::: Input data :::
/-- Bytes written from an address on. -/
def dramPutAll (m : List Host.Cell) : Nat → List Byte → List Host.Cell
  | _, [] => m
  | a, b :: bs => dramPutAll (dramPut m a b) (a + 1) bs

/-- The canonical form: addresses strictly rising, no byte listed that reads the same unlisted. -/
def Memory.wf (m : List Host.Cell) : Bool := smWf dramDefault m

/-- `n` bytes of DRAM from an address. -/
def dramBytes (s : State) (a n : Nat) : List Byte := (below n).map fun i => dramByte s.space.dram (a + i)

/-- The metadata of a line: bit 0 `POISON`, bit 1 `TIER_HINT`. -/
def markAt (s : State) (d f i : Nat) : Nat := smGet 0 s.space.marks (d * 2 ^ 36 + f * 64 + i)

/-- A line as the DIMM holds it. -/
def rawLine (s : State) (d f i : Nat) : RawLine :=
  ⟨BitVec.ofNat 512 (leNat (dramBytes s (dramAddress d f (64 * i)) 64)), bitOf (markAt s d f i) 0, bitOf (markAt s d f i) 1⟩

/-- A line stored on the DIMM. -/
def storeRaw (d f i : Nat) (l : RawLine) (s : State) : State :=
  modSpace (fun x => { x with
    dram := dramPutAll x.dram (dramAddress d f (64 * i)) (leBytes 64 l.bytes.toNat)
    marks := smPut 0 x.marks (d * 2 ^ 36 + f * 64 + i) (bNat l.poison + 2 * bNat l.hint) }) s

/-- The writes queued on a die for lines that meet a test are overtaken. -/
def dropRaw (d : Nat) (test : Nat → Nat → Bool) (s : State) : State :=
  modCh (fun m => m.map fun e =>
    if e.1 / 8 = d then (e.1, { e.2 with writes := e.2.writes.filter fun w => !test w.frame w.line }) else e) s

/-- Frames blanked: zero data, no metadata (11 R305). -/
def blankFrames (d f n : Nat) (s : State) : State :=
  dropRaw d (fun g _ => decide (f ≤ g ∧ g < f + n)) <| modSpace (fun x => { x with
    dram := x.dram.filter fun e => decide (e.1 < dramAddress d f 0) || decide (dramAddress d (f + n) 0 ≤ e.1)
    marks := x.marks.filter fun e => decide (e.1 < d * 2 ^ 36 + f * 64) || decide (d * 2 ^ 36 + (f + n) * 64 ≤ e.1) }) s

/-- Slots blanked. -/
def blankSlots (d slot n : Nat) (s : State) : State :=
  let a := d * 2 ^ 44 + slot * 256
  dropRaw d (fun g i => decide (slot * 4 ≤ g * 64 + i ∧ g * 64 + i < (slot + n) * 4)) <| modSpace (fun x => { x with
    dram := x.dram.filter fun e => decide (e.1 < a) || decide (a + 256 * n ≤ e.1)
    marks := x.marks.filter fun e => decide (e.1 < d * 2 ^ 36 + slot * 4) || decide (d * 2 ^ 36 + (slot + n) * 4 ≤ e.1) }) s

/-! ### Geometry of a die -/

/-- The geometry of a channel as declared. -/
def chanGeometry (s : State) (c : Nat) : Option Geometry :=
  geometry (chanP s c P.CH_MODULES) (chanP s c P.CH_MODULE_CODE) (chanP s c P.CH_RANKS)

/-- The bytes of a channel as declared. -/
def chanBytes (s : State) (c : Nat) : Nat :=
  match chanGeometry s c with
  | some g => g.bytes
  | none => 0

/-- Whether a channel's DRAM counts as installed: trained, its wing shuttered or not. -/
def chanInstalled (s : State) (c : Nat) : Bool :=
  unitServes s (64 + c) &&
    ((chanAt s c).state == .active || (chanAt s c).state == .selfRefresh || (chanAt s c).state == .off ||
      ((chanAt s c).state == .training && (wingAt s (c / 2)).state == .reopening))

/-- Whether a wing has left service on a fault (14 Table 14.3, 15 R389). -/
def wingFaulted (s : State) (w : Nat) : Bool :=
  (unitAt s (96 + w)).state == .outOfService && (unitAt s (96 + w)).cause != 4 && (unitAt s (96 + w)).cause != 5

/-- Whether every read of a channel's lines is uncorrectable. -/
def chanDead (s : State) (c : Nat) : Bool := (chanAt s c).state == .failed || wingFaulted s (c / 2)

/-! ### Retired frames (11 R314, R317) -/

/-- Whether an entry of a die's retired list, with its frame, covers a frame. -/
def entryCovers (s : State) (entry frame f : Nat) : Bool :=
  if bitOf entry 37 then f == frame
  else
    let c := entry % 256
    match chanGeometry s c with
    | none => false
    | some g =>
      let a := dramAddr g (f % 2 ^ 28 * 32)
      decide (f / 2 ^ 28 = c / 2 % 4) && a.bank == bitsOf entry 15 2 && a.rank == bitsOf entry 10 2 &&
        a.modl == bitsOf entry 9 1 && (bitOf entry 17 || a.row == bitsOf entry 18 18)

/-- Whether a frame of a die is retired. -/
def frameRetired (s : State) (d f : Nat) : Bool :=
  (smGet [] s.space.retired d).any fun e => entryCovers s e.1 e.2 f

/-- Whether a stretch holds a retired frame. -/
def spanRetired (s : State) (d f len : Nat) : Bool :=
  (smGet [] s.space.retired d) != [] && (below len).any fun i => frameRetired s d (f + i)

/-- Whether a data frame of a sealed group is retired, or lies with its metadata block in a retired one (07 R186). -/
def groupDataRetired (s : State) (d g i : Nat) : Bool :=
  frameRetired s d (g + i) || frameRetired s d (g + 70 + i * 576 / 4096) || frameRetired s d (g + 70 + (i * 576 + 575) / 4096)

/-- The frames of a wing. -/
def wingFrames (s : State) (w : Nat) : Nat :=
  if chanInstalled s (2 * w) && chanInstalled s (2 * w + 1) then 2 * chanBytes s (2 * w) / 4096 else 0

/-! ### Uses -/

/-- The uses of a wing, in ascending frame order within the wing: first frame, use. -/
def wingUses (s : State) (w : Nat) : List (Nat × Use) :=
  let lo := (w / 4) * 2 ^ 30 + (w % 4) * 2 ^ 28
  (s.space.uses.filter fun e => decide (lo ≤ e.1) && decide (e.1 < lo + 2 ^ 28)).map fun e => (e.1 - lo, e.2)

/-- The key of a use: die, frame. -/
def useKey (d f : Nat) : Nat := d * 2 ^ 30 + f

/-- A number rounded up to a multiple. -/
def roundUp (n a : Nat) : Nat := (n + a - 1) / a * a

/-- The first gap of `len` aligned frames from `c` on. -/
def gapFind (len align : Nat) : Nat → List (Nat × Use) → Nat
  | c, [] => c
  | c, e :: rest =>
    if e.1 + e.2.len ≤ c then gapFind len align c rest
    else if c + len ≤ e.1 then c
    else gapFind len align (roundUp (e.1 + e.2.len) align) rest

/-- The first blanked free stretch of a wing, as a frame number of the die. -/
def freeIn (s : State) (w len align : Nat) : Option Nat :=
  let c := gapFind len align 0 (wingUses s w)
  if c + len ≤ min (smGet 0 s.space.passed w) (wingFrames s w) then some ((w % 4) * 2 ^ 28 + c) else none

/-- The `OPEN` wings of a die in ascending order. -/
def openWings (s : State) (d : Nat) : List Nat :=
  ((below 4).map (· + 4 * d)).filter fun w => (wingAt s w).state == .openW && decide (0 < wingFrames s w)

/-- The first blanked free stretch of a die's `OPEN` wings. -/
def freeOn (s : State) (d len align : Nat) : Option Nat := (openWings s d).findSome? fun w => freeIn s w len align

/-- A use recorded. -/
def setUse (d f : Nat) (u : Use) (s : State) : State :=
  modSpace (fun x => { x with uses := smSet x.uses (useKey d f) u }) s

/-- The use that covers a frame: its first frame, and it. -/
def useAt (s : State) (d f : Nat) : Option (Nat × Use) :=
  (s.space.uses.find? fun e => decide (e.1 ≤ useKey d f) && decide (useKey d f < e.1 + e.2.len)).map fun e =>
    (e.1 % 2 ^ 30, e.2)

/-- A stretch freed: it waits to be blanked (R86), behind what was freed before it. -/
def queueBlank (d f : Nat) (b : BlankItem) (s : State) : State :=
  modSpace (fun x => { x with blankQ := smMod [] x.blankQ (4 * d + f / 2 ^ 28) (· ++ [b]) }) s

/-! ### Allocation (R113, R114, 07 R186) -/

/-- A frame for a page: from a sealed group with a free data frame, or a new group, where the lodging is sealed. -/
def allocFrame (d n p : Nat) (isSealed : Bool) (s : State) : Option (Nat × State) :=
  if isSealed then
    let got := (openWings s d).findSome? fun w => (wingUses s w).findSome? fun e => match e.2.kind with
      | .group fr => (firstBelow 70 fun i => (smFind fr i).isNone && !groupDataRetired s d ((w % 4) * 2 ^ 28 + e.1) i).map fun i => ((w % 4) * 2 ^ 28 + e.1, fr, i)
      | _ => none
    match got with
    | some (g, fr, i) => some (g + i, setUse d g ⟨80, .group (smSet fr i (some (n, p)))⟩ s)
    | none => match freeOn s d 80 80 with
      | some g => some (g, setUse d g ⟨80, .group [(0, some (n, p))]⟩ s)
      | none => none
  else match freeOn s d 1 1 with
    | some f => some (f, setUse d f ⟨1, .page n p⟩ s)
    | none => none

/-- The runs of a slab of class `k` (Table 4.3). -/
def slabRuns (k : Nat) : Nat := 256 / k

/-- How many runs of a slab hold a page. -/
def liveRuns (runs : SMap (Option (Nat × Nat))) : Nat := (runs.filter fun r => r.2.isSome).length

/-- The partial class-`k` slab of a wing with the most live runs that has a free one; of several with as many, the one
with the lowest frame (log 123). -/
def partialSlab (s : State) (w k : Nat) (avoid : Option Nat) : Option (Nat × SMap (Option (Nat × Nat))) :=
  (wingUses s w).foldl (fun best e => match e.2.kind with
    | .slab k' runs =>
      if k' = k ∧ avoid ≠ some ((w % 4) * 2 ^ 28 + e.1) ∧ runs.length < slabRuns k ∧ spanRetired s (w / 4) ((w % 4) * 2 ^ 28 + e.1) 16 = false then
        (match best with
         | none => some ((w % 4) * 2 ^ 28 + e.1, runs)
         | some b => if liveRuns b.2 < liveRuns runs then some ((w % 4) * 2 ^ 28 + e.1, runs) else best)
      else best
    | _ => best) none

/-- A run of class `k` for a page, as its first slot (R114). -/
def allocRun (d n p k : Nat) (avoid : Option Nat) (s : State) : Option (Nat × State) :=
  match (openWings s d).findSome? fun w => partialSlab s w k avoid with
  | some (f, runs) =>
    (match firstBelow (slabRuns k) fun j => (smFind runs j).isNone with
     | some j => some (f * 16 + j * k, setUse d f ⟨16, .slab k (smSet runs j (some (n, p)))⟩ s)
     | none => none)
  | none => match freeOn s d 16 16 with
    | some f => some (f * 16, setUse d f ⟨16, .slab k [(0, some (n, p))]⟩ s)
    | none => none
:::
::: Input data :::
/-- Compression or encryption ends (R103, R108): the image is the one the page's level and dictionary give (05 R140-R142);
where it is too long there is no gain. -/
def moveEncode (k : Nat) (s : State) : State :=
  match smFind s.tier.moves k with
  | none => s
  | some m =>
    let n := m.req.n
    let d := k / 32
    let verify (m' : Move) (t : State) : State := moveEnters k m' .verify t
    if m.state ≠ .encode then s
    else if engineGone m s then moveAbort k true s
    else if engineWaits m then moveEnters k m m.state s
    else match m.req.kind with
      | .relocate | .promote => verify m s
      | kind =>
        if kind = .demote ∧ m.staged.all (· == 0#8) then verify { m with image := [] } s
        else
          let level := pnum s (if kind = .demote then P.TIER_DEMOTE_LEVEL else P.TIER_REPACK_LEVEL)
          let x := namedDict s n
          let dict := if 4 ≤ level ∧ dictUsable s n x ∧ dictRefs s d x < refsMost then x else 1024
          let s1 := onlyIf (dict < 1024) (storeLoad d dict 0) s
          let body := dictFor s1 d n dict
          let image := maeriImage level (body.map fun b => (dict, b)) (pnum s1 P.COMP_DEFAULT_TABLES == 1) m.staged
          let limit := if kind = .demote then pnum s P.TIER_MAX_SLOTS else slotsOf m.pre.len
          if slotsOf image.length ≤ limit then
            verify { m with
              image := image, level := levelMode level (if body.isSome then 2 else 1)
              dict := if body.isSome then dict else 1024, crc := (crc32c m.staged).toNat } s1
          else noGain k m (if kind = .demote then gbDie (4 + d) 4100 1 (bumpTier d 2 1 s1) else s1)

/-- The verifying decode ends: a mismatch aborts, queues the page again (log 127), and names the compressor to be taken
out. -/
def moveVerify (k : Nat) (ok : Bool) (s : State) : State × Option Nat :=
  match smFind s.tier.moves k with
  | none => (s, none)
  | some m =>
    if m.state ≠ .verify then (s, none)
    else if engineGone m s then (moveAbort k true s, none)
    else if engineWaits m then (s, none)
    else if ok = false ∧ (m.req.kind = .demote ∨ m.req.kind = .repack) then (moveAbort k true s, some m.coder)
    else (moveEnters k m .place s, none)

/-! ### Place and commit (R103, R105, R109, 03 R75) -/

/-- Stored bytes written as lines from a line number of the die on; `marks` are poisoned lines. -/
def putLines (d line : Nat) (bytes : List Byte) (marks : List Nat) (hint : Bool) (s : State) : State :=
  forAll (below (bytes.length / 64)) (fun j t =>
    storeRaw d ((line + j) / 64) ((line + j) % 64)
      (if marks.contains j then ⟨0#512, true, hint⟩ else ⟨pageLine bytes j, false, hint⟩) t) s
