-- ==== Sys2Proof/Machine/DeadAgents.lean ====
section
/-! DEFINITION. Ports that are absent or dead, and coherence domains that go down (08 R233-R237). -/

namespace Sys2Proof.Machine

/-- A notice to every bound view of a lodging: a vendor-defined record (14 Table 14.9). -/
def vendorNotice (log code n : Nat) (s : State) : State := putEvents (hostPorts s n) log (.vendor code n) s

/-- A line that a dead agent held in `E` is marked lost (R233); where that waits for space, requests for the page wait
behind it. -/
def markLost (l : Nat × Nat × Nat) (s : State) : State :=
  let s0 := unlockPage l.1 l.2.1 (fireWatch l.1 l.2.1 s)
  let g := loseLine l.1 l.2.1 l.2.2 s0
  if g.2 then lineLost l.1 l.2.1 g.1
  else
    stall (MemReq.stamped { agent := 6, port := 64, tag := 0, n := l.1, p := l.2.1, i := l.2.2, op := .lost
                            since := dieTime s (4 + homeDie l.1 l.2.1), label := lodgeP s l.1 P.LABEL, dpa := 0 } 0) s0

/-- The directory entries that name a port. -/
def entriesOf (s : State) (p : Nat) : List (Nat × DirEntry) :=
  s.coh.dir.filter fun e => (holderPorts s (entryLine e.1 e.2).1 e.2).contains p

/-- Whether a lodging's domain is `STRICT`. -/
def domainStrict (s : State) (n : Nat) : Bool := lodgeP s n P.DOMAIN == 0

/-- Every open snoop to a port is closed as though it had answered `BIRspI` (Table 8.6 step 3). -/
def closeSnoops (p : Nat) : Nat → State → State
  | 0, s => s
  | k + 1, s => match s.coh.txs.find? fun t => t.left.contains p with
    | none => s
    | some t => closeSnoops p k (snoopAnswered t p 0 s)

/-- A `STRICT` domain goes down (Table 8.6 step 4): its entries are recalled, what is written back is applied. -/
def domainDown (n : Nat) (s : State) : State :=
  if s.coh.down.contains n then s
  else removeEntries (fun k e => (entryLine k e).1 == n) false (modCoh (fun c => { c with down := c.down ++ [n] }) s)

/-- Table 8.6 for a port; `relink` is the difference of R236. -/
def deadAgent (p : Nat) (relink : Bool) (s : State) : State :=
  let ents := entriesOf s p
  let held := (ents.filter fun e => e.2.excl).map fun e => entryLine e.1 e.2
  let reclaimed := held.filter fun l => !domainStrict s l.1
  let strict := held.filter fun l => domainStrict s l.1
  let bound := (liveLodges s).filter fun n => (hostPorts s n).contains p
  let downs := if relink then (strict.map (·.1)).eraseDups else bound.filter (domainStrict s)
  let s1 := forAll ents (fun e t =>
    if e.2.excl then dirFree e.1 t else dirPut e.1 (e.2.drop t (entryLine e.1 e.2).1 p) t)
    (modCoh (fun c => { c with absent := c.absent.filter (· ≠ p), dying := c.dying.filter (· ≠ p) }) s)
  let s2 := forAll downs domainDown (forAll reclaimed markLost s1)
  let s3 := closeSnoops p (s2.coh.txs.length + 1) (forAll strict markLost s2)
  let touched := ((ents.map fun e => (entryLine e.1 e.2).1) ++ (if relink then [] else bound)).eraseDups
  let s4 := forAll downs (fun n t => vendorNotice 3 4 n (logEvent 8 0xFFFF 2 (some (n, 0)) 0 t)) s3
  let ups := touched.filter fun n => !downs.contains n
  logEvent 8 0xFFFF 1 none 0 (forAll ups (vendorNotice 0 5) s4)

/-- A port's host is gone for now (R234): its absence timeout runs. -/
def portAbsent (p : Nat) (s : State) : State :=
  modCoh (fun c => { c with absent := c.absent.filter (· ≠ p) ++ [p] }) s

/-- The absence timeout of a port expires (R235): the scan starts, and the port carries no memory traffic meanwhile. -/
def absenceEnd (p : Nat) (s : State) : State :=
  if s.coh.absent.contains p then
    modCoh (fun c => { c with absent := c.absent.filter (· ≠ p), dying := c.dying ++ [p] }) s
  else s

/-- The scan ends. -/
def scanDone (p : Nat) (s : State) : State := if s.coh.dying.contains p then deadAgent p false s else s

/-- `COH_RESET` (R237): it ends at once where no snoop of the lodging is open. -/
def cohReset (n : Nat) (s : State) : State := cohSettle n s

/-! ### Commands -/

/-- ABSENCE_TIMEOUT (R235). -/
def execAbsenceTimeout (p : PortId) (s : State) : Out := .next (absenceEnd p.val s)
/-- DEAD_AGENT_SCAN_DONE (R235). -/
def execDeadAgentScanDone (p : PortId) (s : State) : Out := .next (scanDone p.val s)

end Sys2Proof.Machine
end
:::
::: Input data :::
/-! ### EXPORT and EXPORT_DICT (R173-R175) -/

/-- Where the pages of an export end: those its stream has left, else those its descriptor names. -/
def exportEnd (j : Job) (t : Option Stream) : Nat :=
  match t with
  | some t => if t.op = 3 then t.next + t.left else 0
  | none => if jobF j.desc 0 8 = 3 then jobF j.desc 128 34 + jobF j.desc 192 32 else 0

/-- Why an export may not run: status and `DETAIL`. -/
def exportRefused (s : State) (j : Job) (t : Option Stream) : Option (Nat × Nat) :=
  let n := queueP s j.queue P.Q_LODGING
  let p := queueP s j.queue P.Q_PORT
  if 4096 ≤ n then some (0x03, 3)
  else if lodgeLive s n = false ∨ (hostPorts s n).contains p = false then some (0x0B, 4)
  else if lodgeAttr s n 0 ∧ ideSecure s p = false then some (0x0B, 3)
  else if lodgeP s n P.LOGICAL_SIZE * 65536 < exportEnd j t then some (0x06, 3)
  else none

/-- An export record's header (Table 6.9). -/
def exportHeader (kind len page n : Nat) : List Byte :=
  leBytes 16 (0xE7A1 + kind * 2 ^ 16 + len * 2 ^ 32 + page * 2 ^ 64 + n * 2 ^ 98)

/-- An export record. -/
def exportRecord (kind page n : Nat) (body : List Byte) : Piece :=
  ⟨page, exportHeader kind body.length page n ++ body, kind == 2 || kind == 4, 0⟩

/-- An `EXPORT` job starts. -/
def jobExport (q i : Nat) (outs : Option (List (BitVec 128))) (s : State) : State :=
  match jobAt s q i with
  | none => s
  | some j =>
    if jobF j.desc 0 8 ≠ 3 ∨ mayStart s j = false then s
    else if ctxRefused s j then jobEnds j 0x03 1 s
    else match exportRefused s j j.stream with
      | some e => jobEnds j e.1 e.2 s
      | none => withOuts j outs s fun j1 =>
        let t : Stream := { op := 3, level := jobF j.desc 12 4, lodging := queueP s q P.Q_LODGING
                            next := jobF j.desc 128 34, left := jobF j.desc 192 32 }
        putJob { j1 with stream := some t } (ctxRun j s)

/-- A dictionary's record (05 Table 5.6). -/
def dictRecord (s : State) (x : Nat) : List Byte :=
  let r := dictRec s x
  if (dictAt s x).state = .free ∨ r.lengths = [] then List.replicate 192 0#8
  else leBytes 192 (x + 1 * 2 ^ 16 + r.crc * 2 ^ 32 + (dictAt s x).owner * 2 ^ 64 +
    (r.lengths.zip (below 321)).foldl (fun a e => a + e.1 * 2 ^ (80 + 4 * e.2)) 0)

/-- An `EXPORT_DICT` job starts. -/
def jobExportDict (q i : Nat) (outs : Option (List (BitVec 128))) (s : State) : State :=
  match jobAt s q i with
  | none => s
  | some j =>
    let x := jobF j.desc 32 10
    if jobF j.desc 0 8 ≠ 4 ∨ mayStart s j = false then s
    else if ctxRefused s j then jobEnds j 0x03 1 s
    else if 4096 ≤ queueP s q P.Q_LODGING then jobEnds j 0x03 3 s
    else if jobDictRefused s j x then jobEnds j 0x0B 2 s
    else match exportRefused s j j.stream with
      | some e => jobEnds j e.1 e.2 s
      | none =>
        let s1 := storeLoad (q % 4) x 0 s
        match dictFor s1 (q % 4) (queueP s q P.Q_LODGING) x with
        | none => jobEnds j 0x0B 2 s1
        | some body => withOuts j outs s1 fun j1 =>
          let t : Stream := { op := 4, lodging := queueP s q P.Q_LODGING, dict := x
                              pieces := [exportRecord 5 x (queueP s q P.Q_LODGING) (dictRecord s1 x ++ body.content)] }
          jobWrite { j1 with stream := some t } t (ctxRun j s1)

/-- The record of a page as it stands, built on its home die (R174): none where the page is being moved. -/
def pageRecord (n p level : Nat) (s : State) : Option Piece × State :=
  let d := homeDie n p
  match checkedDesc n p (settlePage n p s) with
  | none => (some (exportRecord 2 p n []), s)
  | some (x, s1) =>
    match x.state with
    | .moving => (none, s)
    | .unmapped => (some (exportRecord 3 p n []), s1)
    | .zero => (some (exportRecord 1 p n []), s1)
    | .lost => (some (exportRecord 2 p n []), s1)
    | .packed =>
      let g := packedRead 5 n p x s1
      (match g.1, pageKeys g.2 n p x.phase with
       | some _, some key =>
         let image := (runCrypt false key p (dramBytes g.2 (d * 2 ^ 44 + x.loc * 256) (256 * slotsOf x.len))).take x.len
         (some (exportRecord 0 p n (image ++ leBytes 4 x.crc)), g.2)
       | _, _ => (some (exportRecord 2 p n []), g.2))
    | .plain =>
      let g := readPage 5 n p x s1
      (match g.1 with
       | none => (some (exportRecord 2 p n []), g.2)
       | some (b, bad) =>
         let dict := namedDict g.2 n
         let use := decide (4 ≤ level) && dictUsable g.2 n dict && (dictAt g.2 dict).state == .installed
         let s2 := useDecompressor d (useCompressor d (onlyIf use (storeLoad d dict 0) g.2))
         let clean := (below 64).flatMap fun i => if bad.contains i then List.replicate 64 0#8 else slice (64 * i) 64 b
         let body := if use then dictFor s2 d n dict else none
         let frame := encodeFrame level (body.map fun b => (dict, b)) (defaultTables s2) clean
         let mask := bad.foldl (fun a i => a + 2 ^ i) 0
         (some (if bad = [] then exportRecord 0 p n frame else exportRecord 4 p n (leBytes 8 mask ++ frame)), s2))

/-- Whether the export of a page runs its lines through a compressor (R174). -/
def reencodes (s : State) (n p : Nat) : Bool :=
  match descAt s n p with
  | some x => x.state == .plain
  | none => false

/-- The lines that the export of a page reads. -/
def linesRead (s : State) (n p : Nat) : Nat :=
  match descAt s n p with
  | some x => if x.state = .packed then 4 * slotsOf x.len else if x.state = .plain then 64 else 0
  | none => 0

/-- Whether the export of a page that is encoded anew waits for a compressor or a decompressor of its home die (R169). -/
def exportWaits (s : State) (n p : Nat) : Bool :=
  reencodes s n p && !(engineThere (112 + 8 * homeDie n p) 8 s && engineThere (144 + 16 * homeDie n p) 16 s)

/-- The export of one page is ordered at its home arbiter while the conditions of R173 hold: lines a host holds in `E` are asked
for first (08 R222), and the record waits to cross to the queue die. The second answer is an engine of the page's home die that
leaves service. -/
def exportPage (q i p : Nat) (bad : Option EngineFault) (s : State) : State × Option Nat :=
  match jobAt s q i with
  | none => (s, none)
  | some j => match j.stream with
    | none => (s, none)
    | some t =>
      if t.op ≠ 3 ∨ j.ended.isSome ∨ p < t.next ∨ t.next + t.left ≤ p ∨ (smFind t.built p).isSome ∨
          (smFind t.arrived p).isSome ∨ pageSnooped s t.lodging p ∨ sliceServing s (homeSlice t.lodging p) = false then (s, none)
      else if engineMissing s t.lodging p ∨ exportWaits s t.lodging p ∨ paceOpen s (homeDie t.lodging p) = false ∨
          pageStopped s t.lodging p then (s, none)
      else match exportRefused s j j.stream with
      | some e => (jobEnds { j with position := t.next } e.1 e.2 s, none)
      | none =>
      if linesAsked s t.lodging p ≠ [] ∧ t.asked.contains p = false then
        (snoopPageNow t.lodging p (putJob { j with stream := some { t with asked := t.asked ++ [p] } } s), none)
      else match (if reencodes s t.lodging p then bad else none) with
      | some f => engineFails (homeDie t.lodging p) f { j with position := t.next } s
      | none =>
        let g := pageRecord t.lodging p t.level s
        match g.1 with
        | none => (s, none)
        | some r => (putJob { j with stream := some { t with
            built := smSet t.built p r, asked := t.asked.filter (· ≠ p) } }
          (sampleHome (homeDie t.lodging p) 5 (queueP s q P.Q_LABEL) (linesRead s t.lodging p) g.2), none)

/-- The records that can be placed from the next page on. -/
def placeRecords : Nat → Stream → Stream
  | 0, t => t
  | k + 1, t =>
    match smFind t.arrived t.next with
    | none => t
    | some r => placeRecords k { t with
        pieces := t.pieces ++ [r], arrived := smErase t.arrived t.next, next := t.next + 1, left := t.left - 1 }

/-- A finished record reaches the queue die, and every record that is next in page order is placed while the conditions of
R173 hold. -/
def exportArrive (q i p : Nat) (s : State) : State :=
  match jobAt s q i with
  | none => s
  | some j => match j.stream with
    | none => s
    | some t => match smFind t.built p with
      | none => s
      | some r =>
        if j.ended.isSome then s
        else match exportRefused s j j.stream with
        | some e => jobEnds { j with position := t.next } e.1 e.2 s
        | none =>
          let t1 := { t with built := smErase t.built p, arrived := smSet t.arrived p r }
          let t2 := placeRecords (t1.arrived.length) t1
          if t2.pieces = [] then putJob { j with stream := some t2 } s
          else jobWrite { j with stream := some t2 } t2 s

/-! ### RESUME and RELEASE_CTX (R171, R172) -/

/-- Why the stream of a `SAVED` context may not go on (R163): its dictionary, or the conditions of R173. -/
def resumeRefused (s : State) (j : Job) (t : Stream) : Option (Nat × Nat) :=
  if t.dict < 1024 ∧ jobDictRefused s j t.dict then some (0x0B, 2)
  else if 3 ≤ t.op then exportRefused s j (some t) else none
:::
Given the data above, transcribe exactly the lines from the one containing "((chanAt s c).state == .active" down to the one containing "def chanDead (s", and no others.

    ((chanAt s c).state == .active || (chanAt s c).state == .selfRefresh || (chanAt s c).state == .off ||
      ((chanAt s c).state == .training && (wingAt s (c / 2)).state == .reopening))

/-- Whether a wing has left service on a fault (14 Table 14.3, 15 R389). -/
def wingFaulted (s : State) (w : Nat) : Bool :=
  (unitAt s (96 + w)).state == .outOfService && (unitAt s (96 + w)).cause != 4 && (unitAt s (96 + w)).cause != 5

/-- Whether every read of a channel's lines is uncorrectable. -/
def chanDead (s : State) (c : Nat) : Bool := (chanAt s c).state == .failed || wingFaulted s (c / 2)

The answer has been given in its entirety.